(DATA FOR THIS TASK)

/-- R137 (with R119, R252): a frame serialized by any build with the same start marker, of a payload both sides' maximum
allows, fed to an idle receiver, causes exactly one event, the dispatch of its type, length and payload with the
receiver's context, and leaves the receiver idle. -/
def Obligations.SerializedFrameIsDispatchedOnce : Prop :=
  ∀ (c : Config) (s : State) (t : Byte) (payload frame : List Byte), Idle s →
    c.startMarker = s.cfg.startMarker → payload.length ≤ s.cfg.maxPayloadSize.val →
    serialize c t payload = .ok frame →
    ∃ u, rxFeed frame s = .next u ∧ u.trace = s.trace ++ [dispatchOf s t payload] ∧ Idle u ∧
      u.cfg = s.cfg ∧ u.pending = s.pending ∧ u.rx.handler = s.rx.handler ∧ u.rx.ctx = s.rx.ctx

/-- R86, R166 (c): frames back to back, with no gap, are all dispatched, in order. -/
def Obligations.BackToBackFramesAreAllDispatched : Prop :=
  ∀ (packets : List (Byte × List Byte)) (s : State), Idle s →
    (∀ p ∈ packets, p.2.length ≤ s.cfg.maxPayloadSize.val) →
    ∃ u, rxFeed (packets.flatMap fun p => serializedFrame s.cfg p.1 p.2) s = .next u ∧
      u.trace = s.trace ++ packets.map (fun p => dispatchOf s p.1 p.2) ∧ Idle u

/-- The same through the machine's step: from any state, the host's operations `RX_INIT` and then `RX_FEED_BYTE` on each
byte of a serialized frame, run one a step, dispatch the packet once, to that handler with that context (P1). -/
def Obligations.HostProgramDeliversTheFrame : Prop :=
  ∀ (s : State) (h ctx : Nat) (t : Byte) (payload frame : List Byte), serialize s.cfg t payload = .ok frame →
    ∃ u, Sys2Proof.core.run (1 + frame.length) { s with
        pending := encode (.rxInit h ctx) :: frame.map (fun b => encode (.rxFeedByte b)) } = .next u ∧
      u.pending = [] ∧ Idle u ∧
      u.trace = s.trace ++ [.dispatch (some h)
        { start := s.cfg.startMarker, ptype := t, len := BitVec.ofNat 8 payload.length,
          crc := packetChecksum t (BitVec.ofNat 8 payload.length) payload, payload := payload,
          ctx := ctx % 2 ^ s.cfg.ctxW }]

/-- R176: an oversized length byte is dropped, and a valid frame right after it is dispatched, once. -/
def Obligations.ResynchronisesAfterBadLength : Prop :=
  ∀ (s : State) (t x t' : Byte) (payload : List Byte), Idle s → s.cfg.maxPayloadSize.val < x.toNat →
    payload.length ≤ s.cfg.maxPayloadSize.val →
    (∃ v, rxFeed [s.cfg.startMarker, t, x] s = .next v ∧ Idle v ∧ dispatchCount v = dispatchCount s) ∧
    ∃ u, rxFeed ([s.cfg.startMarker, t, x] ++ serializedFrame s.cfg t' payload) s = .next u ∧ Idle u ∧
      u.trace = s.trace ++ [.drop .invalidLengthField, dispatchOf s t' payload]

/-- R178 as far as it is true: any change of one byte of a frame other than the marker and the length byte, a flipped bit
among them, suppresses the dispatch; the frame is dropped and the receiver is idle again. -/
def Obligations.OneCorruptedByteSuppressesDispatch : Prop :=
  ∀ (s : State) (t : Byte) (payload : List Byte) (j : Nat), Idle s →
    payload.length ≤ s.cfg.maxPayloadSize.val → sensitiveOffset payload.length j = true →
    (∀ v, (serializedFrame s.cfg t payload)[j]? ≠ some v →
      ∃ u, rxFeed (corruptedFrame s.cfg t payload j v) s = .next u ∧ Idle u ∧
        u.trace = s.trace ++ [.drop .checksumMismatch]) ∧
    (∀ k < 8, ∃ u, rxFeed (flippedFrame s.cfg t payload j k) s = .next u ∧ Idle u ∧
      u.trace = s.trace ++ [.drop .checksumMismatch])

/-- R178, C4: it does not hold for the length byte. The spec's counterexample, at the example constants: bit 1 of the
length byte flipped, and the five bytes received so far are dispatched. -/
def Obligations.FlippedLengthBitCanDispatch : Prop :=
  ∀ s : State, Idle s → s.cfg.startMarker = 0xA1#8 → s.cfg.maxPayloadSize = 200 →
    serialize s.cfg 0x02#8 [0xE7#8, 0x1F#8] = .ok [0xA1#8, 0x02#8, 0x02#8, 0x08#8, 0xC3#8, 0xE7#8, 0x1F#8] ∧
    flippedFrame s.cfg 0x02#8 [0xE7#8, 0x1F#8] 2 1 = [0xA1#8, 0x02#8, 0x00#8, 0x08#8, 0xC3#8, 0xE7#8, 0x1F#8] ∧
    ∃ u, rxFeed (flippedFrame s.cfg 0x02#8 [0xE7#8, 0x1F#8] 2 1) s = .next u ∧
      u.trace = s.trace ++ [dispatchOf s 0x02#8 []]

/-! ## Rules of the whole machine -/

/-- R34, with R27, R29, R36 and R56: every step keeps the invariants. -/
def Obligations.EveryStepKeepsTheInvariants : Prop :=
  ∀ s t : State, GoodState s → step s = .next t → GoodState t

/-- R36, R250: before the first `RX_INIT` the instance is not initialised and its handler is unbound; the invariants
hold. (The other registers' values are the model's: log entry 2; nothing is said of them.) -/
def Obligations.ResetStateIsUninitialised : Prop :=
  State.reset.rx.inited = false ∧ State.reset.rx.handler = none ∧ GoodState State.reset

/-- R225, R251, R217: a host that keeps the contract is never stopped: from every good state its next operation answers a
next state (and with none issued too). -/
def Obligations.ContractedHostIsNeverStopped : Prop :=
  ∀ s : State, GoodState s → WithinContract s → ∃ t, step s = .next t

/-- R56: no operation on a good state reaches a byte the buffer does not have. -/
def Obligations.NoBoundsFaultFromGoodStates : Prop :=
  ∀ (i : Instr) (s : State) (r : Fault), GoodState s → exec i s ≠ .fault r

/-- R28, R29, R30, R39: no instruction but `RX_INIT` writes the handler, the context or `inited`; none writes the
parameters. -/
def Obligations.OnlyInitBindsHandlerAndContext : Prop :=
  ∀ (i : Instr) (s t : State), exec i s = .next t → t.cfg = s.cfg ∧ t.pending = s.pending ∧
    ((∀ h ctx, i ≠ .rxInit h ctx) →
      t.rx.handler = s.rx.handler ∧ t.rx.ctx = s.rx.ctx ∧ t.rx.inited = s.rx.inited)

/-- R56: the frame of every instruction on the buffer. One byte is stored, at index `count`, and only in
`ReceivingPayload` by `RX_FEED_BYTE` or its two rows; every other byte reads as before. (`FRAME_HEADER` is five
`RX_FEED_BYTE`s: `FrameHeaderIsConsumedInOrder`.) -/
def Obligations.BufferIsWrittenAtCountOnly : Prop :=
  ∀ (i : Instr) (s t : State), exec i s = .next t → (∀ m x l lo hi, i ≠ .frameHeader m x l lo hi) →
    (∀ a, (s.rx.state ≠ .receivingPayload ∨ a ≠ s.rx.count.toNat) → t.rx.payload.read a = s.rx.payload.read a) ∧
    (s.rx.state = .receivingPayload → ∀ b, (i = .rxFeedByte b ∨ i = .feedReceivingPayloadLast b ∨
      i = .feedReceivingPayloadMore b) → t.rx.payload.read s.rx.count.toNat = some b)

/-- R202, R64: what has been dispatched is never changed by a later operation: every event stays as it was emitted. -/
def Obligations.EmittedEventsNeverChange : Prop :=
  ∀ (i : Instr) (s t : State), exec i s = .next t → ∃ events, t.trace = s.trace ++ events

/-- R200, R201, R203, R207: every packet dispatched by any instruction from a good state starts with the marker, has a
length the maximum allows, exactly that many payload bytes, the checksum of its type, length and payload, the
receiver's context, and goes to the receiver's handler. -/
def Obligations.EveryDispatchIsAValidPacket : Prop :=
  ∀ (i : Instr) (s t : State) (events : List Event) (h : Option Nat) (d : Dispatch), GoodState s →
    exec i s = .next t → t.trace = s.trace ++ events → .dispatch h d ∈ events →
    h = s.rx.handler ∧ d.start = s.cfg.startMarker ∧ d.len.toNat ≤ s.cfg.maxPayloadSize.val ∧
    d.payload.length = d.len.toNat ∧ d.crc = packetChecksum d.ptype d.len d.payload ∧ d.ctx = s.rx.ctx

/-- R35, R27: hidden state is never shown. Two good states that differ only in stale header fields and stale payload
bytes answer every instruction alike: the same events, and again states that differ in nothing but what is stale. -/
def Obligations.StaleStateIsNeverExposed : Prop :=
  ∀ (i : Instr) (s s' t : State), GoodState s → GoodState s' → SameButStale s s' → exec i s = .next t →
    ∃ t' events, exec i s' = .next t' ∧ SameButStale t t' ∧
      t.trace = s.trace ++ events ∧ t'.trace = s'.trace ++ events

(End DATA FOR THIS TASK)

WORK TASK:
Repeat, exactly and only, the lines from the beginning of the material through the line that contains "u.pending = [] ∧ Idle u ∧".

RESPONSE TO THE EXERCISE:
/-- R137 (with R119, R252): a frame serialized by any build with the same start marker, of a payload both sides' maximum
allows, fed to an idle receiver, causes exactly one event, the dispatch of its type, length and payload with the
receiver's context, and leaves the receiver idle. -/
def Obligations.SerializedFrameIsDispatchedOnce : Prop :=
  ∀ (c : Config) (s : State) (t : Byte) (payload frame : List Byte), Idle s →
    c.startMarker = s.cfg.startMarker → payload.length ≤ s.cfg.maxPayloadSize.val →
    serialize c t payload = .ok frame →
    ∃ u, rxFeed frame s = .next u ∧ u.trace = s.trace ++ [dispatchOf s t payload] ∧ Idle u ∧
      u.cfg = s.cfg ∧ u.pending = s.pending ∧ u.rx.handler = s.rx.handler ∧ u.rx.ctx = s.rx.ctx

/-- R86, R166 (c): frames back to back, with no gap, are all dispatched, in order. -/
def Obligations.BackToBackFramesAreAllDispatched : Prop :=
  ∀ (packets : List (Byte × List Byte)) (s : State), Idle s →
    (∀ p ∈ packets, p.2.length ≤ s.cfg.maxPayloadSize.val) →
    ∃ u, rxFeed (packets.flatMap fun p => serializedFrame s.cfg p.1 p.2) s = .next u ∧
      u.trace = s.trace ++ packets.map (fun p => dispatchOf s p.1 p.2) ∧ Idle u

/-- The same through the machine's step: from any state, the host's operations `RX_INIT` and then `RX_FEED_BYTE` on each
byte of a serialized frame, run one a step, dispatch the packet once, to that handler with that context (P1). -/
def Obligations.HostProgramDeliversTheFrame : Prop :=
  ∀ (s : State) (h ctx : Nat) (t : Byte) (payload frame : List Byte), serialize s.cfg t payload = .ok frame →
    ∃ u, Sys2Proof.core.run (1 + frame.length) { s with
        pending := encode (.rxInit h ctx) :: frame.map (fun b => encode (.rxFeedByte b)) } = .next u ∧
      u.pending = [] ∧ Idle u ∧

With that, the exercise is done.